■ **Task objective**
Filter the entries below down to the lines that hold "posted".
====
@[simp] theorem dropRegion_frame (r : Region) (s : State) :
    (dropRegion r s).cfg = s.cfg ∧ (dropRegion r s).tx = s.tx ∧ (dropRegion r s).rx = s.rx ∧
    (dropRegion r s).pool = s.pool ∧ (dropRegion r s).flags = s.flags ∧ (dropRegion r s).stats = s.stats ∧
    (dropRegion r s).wdt = s.wdt ∧ (dropRegion r s).link = s.link ∧ (dropRegion r s).medium = s.medium ∧
    (dropRegion r s).intrMask = s.intrMask ∧ (dropRegion r s).mac = s.mac ∧ (dropRegion r s).mem = s.mem ∧
    (dropRegion r s).late = s.late ∧ (dropRegion r s).frameArg = s.frameArg ∧ (dropRegion r s).linkArg = s.linkArg ∧
    (dropRegion r s).pending = s.pending ∧ (dropRegion r s).result = s.result ∧ (dropRegion r s).trace = s.trace ∧
    (dropRegion r s).puller = s.puller ∧ (dropRegion r s).posted = s.posted ∧ (dropRegion r s).foreign = s.foreign := by
  simp [dropRegion]

@[simp] theorem takeBuf_frame (n : Nat) (a : BufAnswer) (s : State) :
    (takeBuf n a s).cfg = s.cfg ∧ (takeBuf n a s).tx = s.tx ∧ (takeBuf n a s).rx = s.rx ∧
    (takeBuf n a s).pool = s.pool ∧ (takeBuf n a s).flags = s.flags ∧ (takeBuf n a s).stats = s.stats ∧
    (takeBuf n a s).wdt = s.wdt ∧ (takeBuf n a s).link = s.link ∧ (takeBuf n a s).medium = s.medium ∧
    (takeBuf n a s).intrMask = s.intrMask ∧ (takeBuf n a s).mac = s.mac ∧ (takeBuf n a s).late = s.late ∧
    (takeBuf n a s).frameArg = s.frameArg ∧ (takeBuf n a s).linkArg = s.linkArg ∧
    (takeBuf n a s).pending = s.pending ∧ (takeBuf n a s).result = s.result ∧ (takeBuf n a s).trace = s.trace ∧
    (takeBuf n a s).puller = s.puller ∧ (takeBuf n a s).posted = s.posted ∧ (takeBuf n a s).foreign = s.foreign := by
  simp [takeBuf]

@[simp] theorem bufAlloc_frame (z : Bool) (n : Nat) (s : State) :
    (bufAlloc z n s).2.cfg = s.cfg ∧ (bufAlloc z n s).2.tx = s.tx ∧ (bufAlloc z n s).2.rx = s.rx ∧
    (bufAlloc z n s).2.pool = s.pool ∧ (bufAlloc z n s).2.flags = s.flags ∧ (bufAlloc z n s).2.stats = s.stats ∧
    (bufAlloc z n s).2.wdt = s.wdt ∧ (bufAlloc z n s).2.link = s.link ∧ (bufAlloc z n s).2.medium = s.medium ∧
    (bufAlloc z n s).2.intrMask = s.intrMask ∧ (bufAlloc z n s).2.mac = s.mac ∧ (bufAlloc z n s).2.late = s.late ∧
    (bufAlloc z n s).2.frameArg = s.frameArg ∧ (bufAlloc z n s).2.linkArg = s.linkArg ∧
    (bufAlloc z n s).2.pending = s.pending ∧ (bufAlloc z n s).2.result = s.result ∧
    (bufAlloc z n s).2.trace = s.trace ∧ (bufAlloc z n s).2.puller = s.puller ∧
    (bufAlloc z n s).2.posted = s.posted ∧ (bufAlloc z n s).2.foreign = s.foreign := by
  unfold bufAlloc
  rcases h : nextAlloc s with ⟨_ | x, s1⟩ <;> cases congrArg Prod.snd h
  · simp
  · dsimp only
    split <;> simp

@[simp] theorem rxBufAlloc_frame (s : State) :
    (rxBufAlloc s).2.cfg = s.cfg ∧ (rxBufAlloc s).2.tx = s.tx ∧ (rxBufAlloc s).2.rx = s.rx ∧
    (rxBufAlloc s).2.pool = s.pool ∧ (rxBufAlloc s).2.flags = s.flags ∧ (rxBufAlloc s).2.stats = s.stats ∧
    (rxBufAlloc s).2.wdt = s.wdt ∧ (rxBufAlloc s).2.link = s.link ∧ (rxBufAlloc s).2.medium = s.medium ∧
    (rxBufAlloc s).2.intrMask = s.intrMask ∧ (rxBufAlloc s).2.mac = s.mac ∧ (rxBufAlloc s).2.late = s.late ∧
    (rxBufAlloc s).2.frameArg = s.frameArg ∧ (rxBufAlloc s).2.linkArg = s.linkArg ∧
    (rxBufAlloc s).2.pending = s.pending ∧ (rxBufAlloc s).2.result = s.result ∧ (rxBufAlloc s).2.trace = s.trace ∧
    (rxBufAlloc s).2.puller = s.puller ∧ (rxBufAlloc s).2.posted = s.posted ∧ (rxBufAlloc s).2.foreign = s.foreign := by
  simp [rxBufAlloc]

@[simp] theorem dmaAlloc_frame (n : Nat) (s : State) :
    (dmaAlloc n s).2.cfg = s.cfg ∧ (dmaAlloc n s).2.tx = s.tx ∧ (dmaAlloc n s).2.rx = s.rx ∧
    (dmaAlloc n s).2.pool = s.pool ∧ (dmaAlloc n s).2.flags = s.flags ∧ (dmaAlloc n s).2.stats = s.stats ∧
    (dmaAlloc n s).2.wdt = s.wdt ∧ (dmaAlloc n s).2.link = s.link ∧ (dmaAlloc n s).2.medium = s.medium ∧
    (dmaAlloc n s).2.intrMask = s.intrMask ∧ (dmaAlloc n s).2.mac = s.mac ∧ (dmaAlloc n s).2.mem = s.mem ∧
    (dmaAlloc n s).2.late = s.late ∧ (dmaAlloc n s).2.frameArg = s.frameArg ∧ (dmaAlloc n s).2.linkArg = s.linkArg ∧
    (dmaAlloc n s).2.pending = s.pending ∧ (dmaAlloc n s).2.result = s.result ∧ (dmaAlloc n s).2.trace = s.trace ∧
    (dmaAlloc n s).2.puller = s.puller ∧ (dmaAlloc n s).2.posted = s.posted ∧ (dmaAlloc n s).2.foreign = s.foreign := by
  unfold dmaAlloc
  rcases h : nextDma s with ⟨_ | x, s1⟩ <;> cases congrArg Prod.snd h
  · simp
  · dsimp only
    split <;> simp

@[simp] theorem reach_frame (n : Nat) (s : State) :
    (reach n s).cfg = s.cfg ∧ (reach n s).tx = s.tx ∧ (reach n s).rx = s.rx ∧ (reach n s).pool = s.pool ∧
    (reach n s).flags = s.flags ∧ (reach n s).stats = s.stats ∧ (reach n s).wdt = s.wdt ∧
    (reach n s).link = s.link ∧ (reach n s).medium = s.medium ∧ (reach n s).intrMask = s.intrMask ∧
    (reach n s).mac = s.mac ∧ (reach n s).mem = s.mem ∧ (reach n s).env = s.env ∧
    (reach n s).frameArg = s.frameArg ∧ (reach n s).linkArg = s.linkArg ∧ (reach n s).pending = s.pending ∧
    (reach n s).result = s.result ∧ (reach n s).trace = s.trace ∧ (reach n s).puller = s.puller ∧
    (reach n s).foreign = s.foreign := by simp [reach]

@[simp] theorem reachAll_frame (s : State) :
    (reachAll s).cfg = s.cfg ∧ (reachAll s).tx = s.tx ∧ (reachAll s).rx = s.rx ∧ (reachAll s).pool = s.pool ∧
    (reachAll s).flags = s.flags ∧ (reachAll s).stats = s.stats ∧ (reachAll s).wdt = s.wdt ∧
    (reachAll s).link = s.link ∧ (reachAll s).medium = s.medium ∧ (reachAll s).intrMask = s.intrMask ∧
    (reachAll s).mac = s.mac ∧ (reachAll s).mem = s.mem ∧ (reachAll s).env = s.env ∧
    (reachAll s).frameArg = s.frameArg ∧ (reachAll s).linkArg = s.linkArg ∧ (reachAll s).pending = s.pending ∧
    (reachAll s).result = s.result ∧ (reachAll s).trace = s.trace ∧ (reachAll s).puller = s.puller ∧
    (reachAll s).foreign = s.foreign := by simp [reachAll]

@[simp] theorem postBell_frame (b : Doorbell) (s : State) :
    (postBell b s).cfg = s.cfg ∧ (postBell b s).tx = s.tx ∧ (postBell b s).rx = s.rx ∧
    (postBell b s).pool = s.pool ∧ (postBell b s).flags = s.flags ∧ (postBell b s).stats = s.stats ∧
    (postBell b s).wdt = s.wdt ∧ (postBell b s).link = s.link ∧ (postBell b s).medium = s.medium ∧
    (postBell b s).intrMask = s.intrMask ∧ (postBell b s).mac = s.mac ∧ (postBell b s).mem = s.mem ∧
    (postBell b s).env = s.env ∧ (postBell b s).frameArg = s.frameArg ∧ (postBell b s).linkArg = s.linkArg ∧
    (postBell b s).pending = s.pending ∧ (postBell b s).result = s.result ∧ (postBell b s).trace = s.trace ∧
    (postBell b s).puller = s.puller ∧ (postBell b s).foreign = s.foreign := by simp [postBell]

@[simp] theorem postReg_frame (r : Reg) (s : State) :
    (postReg r s).cfg = s.cfg ∧ (postReg r s).tx = s.tx ∧ (postReg r s).rx = s.rx ∧ (postReg r s).pool = s.pool ∧
    (postReg r s).flags = s.flags ∧ (postReg r s).stats = s.stats ∧ (postReg r s).wdt = s.wdt ∧
    (postReg r s).link = s.link ∧ (postReg r s).medium = s.medium ∧ (postReg r s).intrMask = s.intrMask ∧
    (postReg r s).mac = s.mac ∧ (postReg r s).mem = s.mem ∧ (postReg r s).env = s.env ∧
    (postReg r s).frameArg = s.frameArg ∧ (postReg r s).linkArg = s.linkArg ∧ (postReg r s).pending = s.pending ∧
    (postReg r s).result = s.result ∧ (postReg r s).trace = s.trace ∧ (postReg r s).puller = s.puller ∧
    (postReg r s).foreign = s.foreign := by
  cases r <;> simp [postReg]

@[simp] theorem regFlush_frame (s : State) :
    (regFlush s).cfg = s.cfg ∧ (regFlush s).tx = s.tx ∧ (regFlush s).rx = s.rx ∧ (regFlush s).pool = s.pool ∧
    (regFlush s).flags = s.flags ∧ (regFlush s).stats = s.stats ∧ (regFlush s).wdt = s.wdt ∧
    (regFlush s).link = s.link ∧ (regFlush s).medium = s.medium ∧ (regFlush s).intrMask = s.intrMask ∧
    (regFlush s).mac = s.mac ∧ (regFlush s).mem = s.mem ∧ (regFlush s).env = s.env ∧
    (regFlush s).frameArg = s.frameArg ∧ (regFlush s).linkArg = s.linkArg ∧ (regFlush s).pending = s.pending ∧
    (regFlush s).result = s.result ∧ (regFlush s).puller = s.puller ∧ (regFlush s).foreign = s.foreign := by simp [regFlush]

@[simp] theorem fence_frame (s : State) :
    (fence s).cfg = s.cfg ∧ (fence s).tx = s.tx ∧ (fence s).rx = s.rx ∧ (fence s).pool = s.pool ∧
    (fence s).flags = s.flags ∧ (fence s).stats = s.stats ∧ (fence s).wdt = s.wdt ∧ (fence s).link = s.link ∧
    (fence s).medium = s.medium ∧ (fence s).intrMask = s.intrMask ∧ (fence s).mac = s.mac ∧ (fence s).mem = s.mem ∧
    (fence s).env = s.env ∧ (fence s).frameArg = s.frameArg ∧ (fence s).linkArg = s.linkArg ∧
    (fence s).pending = s.pending ∧ (fence s).result = s.result ∧ (fence s).puller = s.puller ∧
    (fence s).posted = s.posted ∧ (fence s).foreign = s.foreign := by simp [fence]

@[simp] theorem beforeCall_frame (c : HwCall) (s : State) :
    (beforeCall c s).cfg = s.cfg ∧ (beforeCall c s).tx = s.tx ∧ (beforeCall c s).rx = s.rx ∧
    (beforeCall c s).pool = s.pool ∧ (beforeCall c s).flags = s.flags ∧ (beforeCall c s).stats = s.stats ∧
    (beforeCall c s).wdt = s.wdt ∧ (beforeCall c s).link = s.link ∧ (beforeCall c s).medium = s.medium ∧
    (beforeCall c s).intrMask = s.intrMask ∧ (beforeCall c s).mac = s.mac ∧ (beforeCall c s).mem = s.mem ∧
    (beforeCall c s).env = s.env ∧ (beforeCall c s).frameArg = s.frameArg ∧ (beforeCall c s).linkArg = s.linkArg ∧
    (beforeCall c s).pending = s.pending ∧ (beforeCall c s).result = s.result ∧ (beforeCall c s).trace = s.trace ∧
    (beforeCall c s).puller = s.puller ∧ (beforeCall c s).foreign = s.foreign := by
  cases c <;> simp [beforeCall]

@[simp] theorem hwCall_frame (c : HwCall) (s : State) :
    (hwCall c s).2.cfg = s.cfg ∧ (hwCall c s).2.tx = s.tx ∧ (hwCall c s).2.rx = s.rx ∧
    (hwCall c s).2.pool = s.pool ∧ (hwCall c s).2.flags = s.flags ∧ (hwCall c s).2.stats = s.stats ∧
    (hwCall c s).2.wdt = s.wdt ∧ (hwCall c s).2.link = s.link ∧ (hwCall c s).2.medium = s.medium ∧
    (hwCall c s).2.intrMask = s.intrMask ∧ (hwCall c s).2.mem = s.mem ∧ (hwCall c s).2.frameArg = s.frameArg ∧
    (hwCall c s).2.linkArg = s.linkArg ∧ (hwCall c s).2.pending = s.pending ∧ (hwCall c s).2.result = s.result ∧
    (hwCall c s).2.puller = s.puller ∧ (hwCall c s).2.foreign = s.foreign := by
  unfold hwCall
  rcases h : nextHw (beforeCall c s) with ⟨_ | x, s1⟩ <;> cases congrArg Prod.snd h <;> simp

theorem hwCall_posts {c : HwCall} (hc : c ≠ .macReset) (s : State) :
    (hwCall c s).2.late = s.late ∧ (hwCall c s).2.posted = s.posted := by
  have hb : beforeCall c s = s := by cases c <;> simp_all [beforeCall]
  unfold hwCall
  rcases h : nextHw (beforeCall c s) with ⟨_ | x, s1⟩ <;> cases congrArg Prod.snd h <;> simp [hb]

@[simp] theorem hwCalls_frame (l : List HwCall) (s : State) :
    (hwCalls l s).2.cfg = s.cfg ∧ (hwCalls l s).2.tx = s.tx ∧ (hwCalls l s).2.rx = s.rx ∧
    (hwCalls l s).2.pool = s.pool ∧ (hwCalls l s).2.flags = s.flags ∧ (hwCalls l s).2.stats = s.stats ∧
    (hwCalls l s).2.wdt = s.wdt ∧ (hwCalls l s).2.link = s.link ∧ (hwCalls l s).2.medium = s.medium ∧
    (hwCalls l s).2.intrMask = s.intrMask ∧ (hwCalls l s).2.mem = s.mem ∧ (hwCalls l s).2.frameArg = s.frameArg ∧
    (hwCalls l s).2.linkArg = s.linkArg ∧ (hwCalls l s).2.pending = s.pending ∧ (hwCalls l s).2.result = s.result ∧
    (hwCalls l s).2.puller = s.puller ∧ (hwCalls l s).2.foreign = s.foreign := by
  induction l generalizing s with
  | nil => simp [hwCalls]
  | cons c l ih =>
    unfold hwCalls
    rcases h : hwCall c s with ⟨_ | _, s1⟩ <;> cases congrArg Prod.snd h <;> simp [ih]

@[simp] theorem releaseFrame_frame (f : Frame) (b : Bool) (s : State) :
    (releaseFrame f b s).cfg = s.cfg ∧ (releaseFrame f b s).tx = s.tx ∧ (releaseFrame f b s).rx = s.rx ∧
    (releaseFrame f b s).pool = s.pool ∧ (releaseFrame f b s).flags = s.flags ∧
    (releaseFrame f b s).stats = s.stats ∧ (releaseFrame f b s).wdt = s.wdt ∧ (releaseFrame f b s).link = s.link ∧
    (releaseFrame f b s).medium = s.medium ∧ (releaseFrame f b s).intrMask = s.intrMask ∧
    (releaseFrame f b s).mac = s.mac ∧ (releaseFrame f b s).mem = s.mem ∧ (releaseFrame f b s).late = s.late ∧
    (releaseFrame f b s).env = s.env ∧ (releaseFrame f b s).frameArg = s.frameArg ∧
    (releaseFrame f b s).linkArg = s.linkArg ∧ (releaseFrame f b s).pending = s.pending ∧
    (releaseFrame f b s).result = s.result ∧ (releaseFrame f b s).puller = s.puller ∧
    (releaseFrame f b s).posted = s.posted ∧ (releaseFrame f b s).foreign = s.foreign := by simp [releaseFrame]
====
■ **Answer box**
    (dropRegion r s).puller = s.puller ∧ (dropRegion r s).posted = s.posted ∧ (dropRegion r s).foreign = s.foreign := by
    (takeBuf n a s).puller = s.puller ∧ (takeBuf n a s).posted = s.posted ∧ (takeBuf n a s).foreign = s.foreign := by
    (bufAlloc z n s).2.posted = s.posted ∧ (bufAlloc z n s).2.foreign = s.foreign := by
    (rxBufAlloc s).2.puller = s.puller ∧ (rxBufAlloc s).2.posted = s.posted ∧ (rxBufAlloc s).2.foreign = s.foreign := by
    (dmaAlloc n s).2.puller = s.puller ∧ (dmaAlloc n s).2.posted = s.posted ∧ (dmaAlloc n s).2.foreign = s.foreign := by
    (fence s).posted = s.posted ∧ (fence s).foreign = s.foreign := by simp [fence]
    (hwCall c s).2.late = s.late ∧ (hwCall c s).2.posted = s.posted := by
    (releaseFrame f b s).posted = s.posted ∧ (releaseFrame f b s).foreign = s.foreign := by simp [releaseFrame]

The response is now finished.